- _EXERCISE_
Would you return, word for word, the lines of the data below from the line with "def State.attachAll (s" through the line with "let rest := if", and no others?

- _RECORDS FOR THE EXERCISE_
/-- The bytes of a table's head with its entries: from the window, the device region, or as the host delivers them. -/
def State.headAt (s : State) (a : Accepted) (d : TableDecl) (host : Transfer) : MailRead :=
  let n := headLen d.types.length
  if d.loc = 0 then
    let p := placeOf 0 0 d.head
    let stops := fun (s : State) (c e : Nat) => MailRead.ended ((s.captureFault c 0 d.head true).dmaEnd a c e)
    match s.reach p n false with
    | (s, .ok _) =>
      match s.memBytes p n with
      | .ok b => .bytes s b
      | .error e => stops s DmaErr.poison e
    | (s, .stop c e) => stops s c e
    | (s, .park w) => .wait s w
    | (s, .pending) => .closed s
  else s.mailRead a d.head n host

/-- A table taken up by one more plan, the larger AREA_LEN and DIR_LEN in force (R153). -/
def Attached.share (t : Attached) (d : TableDecl) (slot : Nat) : Attached :=
  { t with decl := d, users := if t.users.contains slot then t.users else t.users ++ [slot] }

/-- Attaches declarations one after the other (R153). `heads` are what host memory delivers for the tables of LOCATION
2 that no plan has attached, in their order. -/
def State.attachAll (s : State) (a : Accepted) (slot : Nat) (heads : List Transfer) (w : List MemWrite) : List TableDecl → AttachEnd
  | [] => .ok s w
  | d :: ds =>
    match s.table? d.id with
    | some t =>
      match s.attachCase d [] with
      | .shared => (s.setTable (t.share d slot)).attachAll a slot heads w ds
      | _ => .fails s
    | none =>
      let rest := if d.loc = 2 then heads.tail else heads
      match s.headAt a d (heads.headD (.bytes [])) with
      | .wait s w => .wait s w
      | .closed s => .closed s
      | .ended s => .ended s
      | .bytes s b =>
        match s.attachCase d b with
        | .recorded =>
          let r := s.recordedTable (s.mailboxCtx a.mb) slot d b
          (r.1.mapEng (fun e => { e with tables := e.tables ++ [r.2] })).attachAll a slot rest w ds
        | .fresh =>
          let t := freshTable d slot
          (s.mapEng (fun e => { e with tables := e.tables ++ [t] })).attachAll a slot rest (w ++ t.freshWrites) ds
        | _ => .fails s

/-! ### PLAN_LOAD (R151 to R155) -/

/-- Ends a PLAN_LOAD that fails. Reservations that its fresh heads waited for go back. -/
def State.failLoad (s : State) (a : Accepted) (code result : Nat) : State := (s.dropWaiter a.waiter).complete a code result

/-- The plan as it stands after its load. -/
def loadedPlan (m : Image) (ctx pair : Nat) (b : Binding) (c : Claims) : Plan :=
  { state := .loaded, cls := 0, image := m, ctx := ctx, pair := pair, root := b.root, virtuals := b.virtuals, nodes := b.nodes,
    flowBase := c.flowBase, culms := c.culms, resv := c.resv, cmd := none, cancels := [], ending := none, binds := [],
    left := [], cals := c.cals, waitSignal := none, firstHeld := 0xFFFF, firstErr := 0, tasksDone := 0, rowsOut := 0,
    windowsClosed := 0, lateRows := 0, poolWaits := 0, startFt := 0,
    ops := m.ops.map (fun o => { OpRun.blank with flows := List.replicate o.flows FlowRun.blank }) }

/-- Claims succeeded: the culm slots and the plan take their places (R155). -/
def State.putPlan (s : State) (m : Image) (p : Plan) (c : Claims) : State :=
  let culms := (c.culms.zip m.culms).zipIdx.map (fun x =>
    (x.1.1, ({ plan := c.slot, index := x.2, decl := x.1.2, queue := [], held := [], ended := false } : Culm)))
  (s.mapEng (fun e => { e with culms := culms.foldl (fun t k => t.set k.1 k.2) e.culms })).setPlan c.slot p

/-- Checks 11 to 14 and the claims, after the image's own checks (R151 to R155). `own` is the first of those to fail. -/
def State.loadImage (s : State) (a : Accepted) (m : Image) (own : Option Nat) (heads : List Transfer) (validate : Bool) :
    State :=
  let ctx := s.mailboxCtx a.mb
  let slot := match s.slotOf a with
    | some k => some k
    | none => s.emptySlot
  let asBefore := fun (t : State) => t.mapEng (fun e => { e with tables := s.eng.tables })
  match s.attachAll a (slot.getD 256) heads [] m.tables with
  | .wait t w => (asBefore t).parkCmd a [w]
  | .closed t => asBefore t
  | .ended t => asBefore t
  | .fails t => (asBefore t).failLoad a CC.imageInvalid 11
  | .ok t writes =>
    let s := asBefore t
    if own = some 12 then s.failLoad a CC.imageInvalid 12
    else if !s.shapeAccepted m then s.failLoad a CC.imageInvalid 13
    else
      match s.bind m with
      | none => s.failLoad a CC.imageInvalid 14
      | some (v, b) =>
        let resv := v.reservation m b.nodes
        if validate then s.complete a CC.ok resv
        else
          match v.claim m slot resv with
          | .error k => s.failLoad a CC.resourceLimit k
          | .ok c =>
            let v : State := { v with eng := { v.eng with tables := t.eng.tables } }
            match v.performWrites a.waiter ctx writes with
            | (v, _, .ok _) =>
              let v := v.putPlan m (loadedPlan m ctx (mailboxNumber a.mb) b c) c
              v.complete a CC.ok (v.handleOf c.slot)
            | (v, _, .stop c d) => ({ s with regs := v.regs } : State).dmaEnd a c d
            | (v, _, .park w) => ({ v with eng := { v.eng with plans := s.eng.plans, tables := s.eng.tables, nodes := s.eng.nodes } } :
                State).parkCmd a [w]
            | _ => (s.waitLine a.waiter).parkCmd a []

- _TASK RESPONSE_
def State.attachAll (s : State) (a : Accepted) (slot : Nat) (heads : List Transfer) (w : List MemWrite) : List TableDecl → AttachEnd
  | [] => .ok s w
  | d :: ds =>
    match s.table? d.id with
    | some t =>
      match s.attachCase d [] with
      | .shared => (s.setTable (t.share d slot)).attachAll a slot heads w ds
      | _ => .fails s
    | none =>
      let rest := if d.loc = 2 then heads.tail else heads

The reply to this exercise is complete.